-- ==== Sys2Proof/WellFormed.lean ====
section
/-! DEFINITION. Which command words are defined (R113) and which parameters are well formed (R13, R142, R143). -/

namespace Sys2Proof

/-- No bit of `RSV0` (7:4) or `RSV1` (31:9) is set (R111, R115). -/
def reservedClear (v : Word) : Bool := v &&& 0xFFFFFEF0#32 == 0#32

/-- `OP` (bits 3:0) is one of the six operation codes (R112, R114). -/
def opDefined (v : Word) : Bool :=
  let op := v.toNat % 16
  decide (1 ≤ op) && decide (op ≤ 6)

/-- The command word is defined (R113). -/
def commandDefined (v : Word) : Bool := reservedClear v && opDefined v

/-- The entries are pairwise distinct (R143). -/
def distinctCodes : List Code → Bool
  | [] => true
  | c :: cs => !cs.contains c && distinctCodes cs

/-- A printable ASCII code, 0x20 to 0x7E (R143, D2). -/
def printable (c : Code) : Bool := decide (0x20 ≤ c.toNat) && decide (c.toNat ≤ 0x7E)

/-- The table holds the listed (digit, code) entries. -/
def holdsEntries (table : List Code) (entries : List (Nat × Code)) : Bool :=
  entries.all fun e => table[e.1]? == some e.2

/-- The PDP-11 entries that the source's fixtures fix (R142). -/
def pinned11 : List (Nat × Code) :=
  [(0, 0x20#7), (1, 0x41#7), (2, 0x42#7), (3, 0x43#7), (5, 0x45#7),
   (8, 0x48#7), (9, 0x49#7), (19, 0x53#7), (20, 0x54#7), (39, 0x39#7)]

/-- The PDP-10 entries that the source's fixtures fix (R142). -/
def pinned10 : List (Nat × Code) :=
  [(0, 0x20#7), (11, 0x41#7), (12, 0x42#7), (13, 0x43#7), (14, 0x44#7), (15, 0x45#7),
   (16, 0x46#7), (18, 0x48#7), (19, 0x49#7), (29, 0x53#7), (30, 0x54#7)]

/-- A table every dialect may have: 40 entries, distinct, printable (R143). -/
def tableWf (table : List Code) : Bool :=
  table.length == 40 && distinctCodes table && table.all printable

/-- `ALPHABET_PDP11` is well formed: R143, the entries of R142, and `_` in no entry (R142). -/
def alphabet11Wf (table : List Code) : Bool :=
  tableWf table && holdsEntries table pinned11 && !table.contains 0x5F#7

/-- `ALPHABET_PDP10` is well formed: R143 and the entries of R142. -/
def alphabet10Wf (table : List Code) : Bool :=
  tableWf table && holdsEntries table pinned10

/-- The buffer sizes are within the bounds of R13. -/
def depthsWf (inDepth outDepth : Nat) : Bool :=
  decide (1 ≤ inDepth) && decide (inDepth ≤ 16384) &&
    decide (40 ≤ outDepth) && decide (outDepth ≤ 16384)

/-- A configuration a model accepts (R13, R143); any other is refused (U11). -/
def Params.wf (p : Params) : Bool :=
  alphabet11Wf p.alphabet11 && alphabet10Wf p.alphabet10 && depthsWf p.inDepth p.outDepth

end Sys2Proof
end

------

ACTION ITEM -> Among the lines of the material above, find those with the word "depthsWf". Copy each one.

REPLY TO THE EXERCISE ->
def depthsWf (inDepth outDepth : Nat) : Bool :=
  alphabet11Wf p.alphabet11 && alphabet10Wf p.alphabet10 && depthsWf p.inDepth p.outDepth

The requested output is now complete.